I'm always ready for another animal book. Not only have I read all the "James Herriot" classics, but other "Country Vet" type books like Fields and Pastures by John McCormack, all of the "Cat Who" mysteries by Lillian Jackson Braun, and about a dozen books that are reviewed in this blog, which covers about three-and-a-half years now. First-person accounts interest me most.
In Tell Me Where it Hurts: A Day of Humor, Healing, and Hope in My Life as an Animal Surgeon, Dr. Nick Trout has gathered sundry typical and not-so-typical incidents from 25 years in practice, to be the framework of a long day in his veterinary surgery. He is akin to a medical specialist. Just as we don't get much contact with a surgeon, at least while awake, Dr. Trout's encounters with pets and their 'parents' is typically brief.
I suspect that most days have fewer than the sixteen incidents he recalls here, and unless he is on 24-hour call (he states it is one week monthly), few days will begin at just before 3 AM and end at 10 PM.

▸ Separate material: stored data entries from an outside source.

-- ==== Sys2Proof/Word.lean ====
section
/-! DEFINITION. Word.lean: the types of the engine's data (00_scope.md R8, R9, R10, 10_state.md R20, R22). -/

namespace Sys2Proof

/-- A byte, bit 7 most significant (00_scope.md R8). -/
abbrev Byte := BitVec 8

/-- A word: 32 bits, used only inside key expansion (00_scope.md R9). -/
abbrev Word := BitVec 32

/-- A block `B[0..15]`, `B[0]` first: the state register, a key, a round key, a 16-byte port (00_scope.md R10). -/
abbrev Block := Vector Byte 16

/-- The contents of the round-key RAM, `RK[0..175]` (10_state.md R22). -/
abbrev Schedule := Vector Byte 176

/-- One column of the state matrix, rows 0 to 3 (20_memory.md R51, 43_round_transforms.md R133). -/
structure Column where
  s0 : Byte
  s1 : Byte
  s2 : Byte
  s3 : Byte
  deriving DecidableEq, Repr

end Sys2Proof
end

The stories are all like Matryoshkas, nesting dolls that he opens one by one, then re-closes, as memory leads to memory. He has a tendency to philosophize about the lesson learned from each incident. For example, in the chapter "Long Shots and Underdogs", he begins and ends with a dog named Barron who is not at all pleased with him, and attempts mayhem. But Barron has a neurological problem (which is finally diagnosed much later in the book), and both Dr. Trout and the intern who brings Barron to him know these can be quite costly to both diagnose and to treat:
"The husband says he wants an answer but he would prefer not filing for personal bankruptcy or taking out a second mortgage".This triggers a riff on the great disparity in actual costs of human and animal medicine, and the bigger, but reversed, disparity in perceived cost. Pet care insurance is rare in the US, so we pay full cost, up front, for the care of our animals. No $20 co-pay for the visit, no 90% discount off surgical fees. A $10,000 cancer resection costs you exactly that, though a better-endowed practice can offer timed payment plans. But no matter that the same surgery on your own body would cost $50,000, you'd pay at most $2,000, the 'ceiling' amount on your HMO or PPO policy. We hardly notice the lifetime cost of medical premiums (more than $40,000 so far in my case).
In the midst of a largely philosophical rant, the author brings in an anecdote of a dog who eats his leash, to the final tune of $35,000 in surgical bills. The young man who spent this amount later spent $32,000 for an engagement ring, so the doctor, at least, is clear on the priorities here! And this leads back to the rant, which closes with consideration of the very different prevalence of pet care insurance in the US versus the UK. The doctor does return to Barron to close the chapter, setting the scene for the later denouement.
Most of these Matryoshkas are no more than three deep, like this one. The engaging writing style keeps this repeated chiastic structure from becoming tiresome. The animals and people recorded here cover the spectrum. Perhaps in a few cases a man and his dog will resemble one another, but much more likely are we to find someone like the mainly sedentary fellow who owns a Jack Russel, a very, very active breed. The man tries a few techniques to control the dog, an accomplished escape artist. Finally, penultimately, he overfeeds him to near-catatonia. Later he backs off from using obesity as a control mechanism and gets out more with the dog. His own sedentary tendencies at least partly overcome, he finds his dog has become more obedient. Perhaps this is what the little Jack Russel was waiting for: "Get off your bum, you big dope!"
Another glimpse into the humanity of a pet's 'parents' is offered by a cat with an obstructed bowel. Thinking it might be string or dental floss, the couple agree to have surgical removal to save the animal's life. When the obstruction turns out to be a fishnet stocking, the action shifts from the animal to the marital dynamics of the couple. We may try to hide some things from our children, but how many of us remember that our pets are even keener observers, with agendas of their own?
The case of Barron turns out to be myasthenia gravis, an incurable condition that usually leads to an animal being euthanized. And such will be the case with this dog. You can't win them all, and the doctor's day is closing on this somber note. Yet there are triumphs aplenty. Most animal surgery is getting an animal out of troubles it gets into because of its association with humans. On the way home, he is musing over the need for an on-call surgeon to have a light bar for his car, so he, like an ambulance, can speed to the rescue. One more phone call comes, and with it the final case of the day, that ends in a success story. Like all of our lives: you lose a few, you win a few, and you spend lots of time holding your own.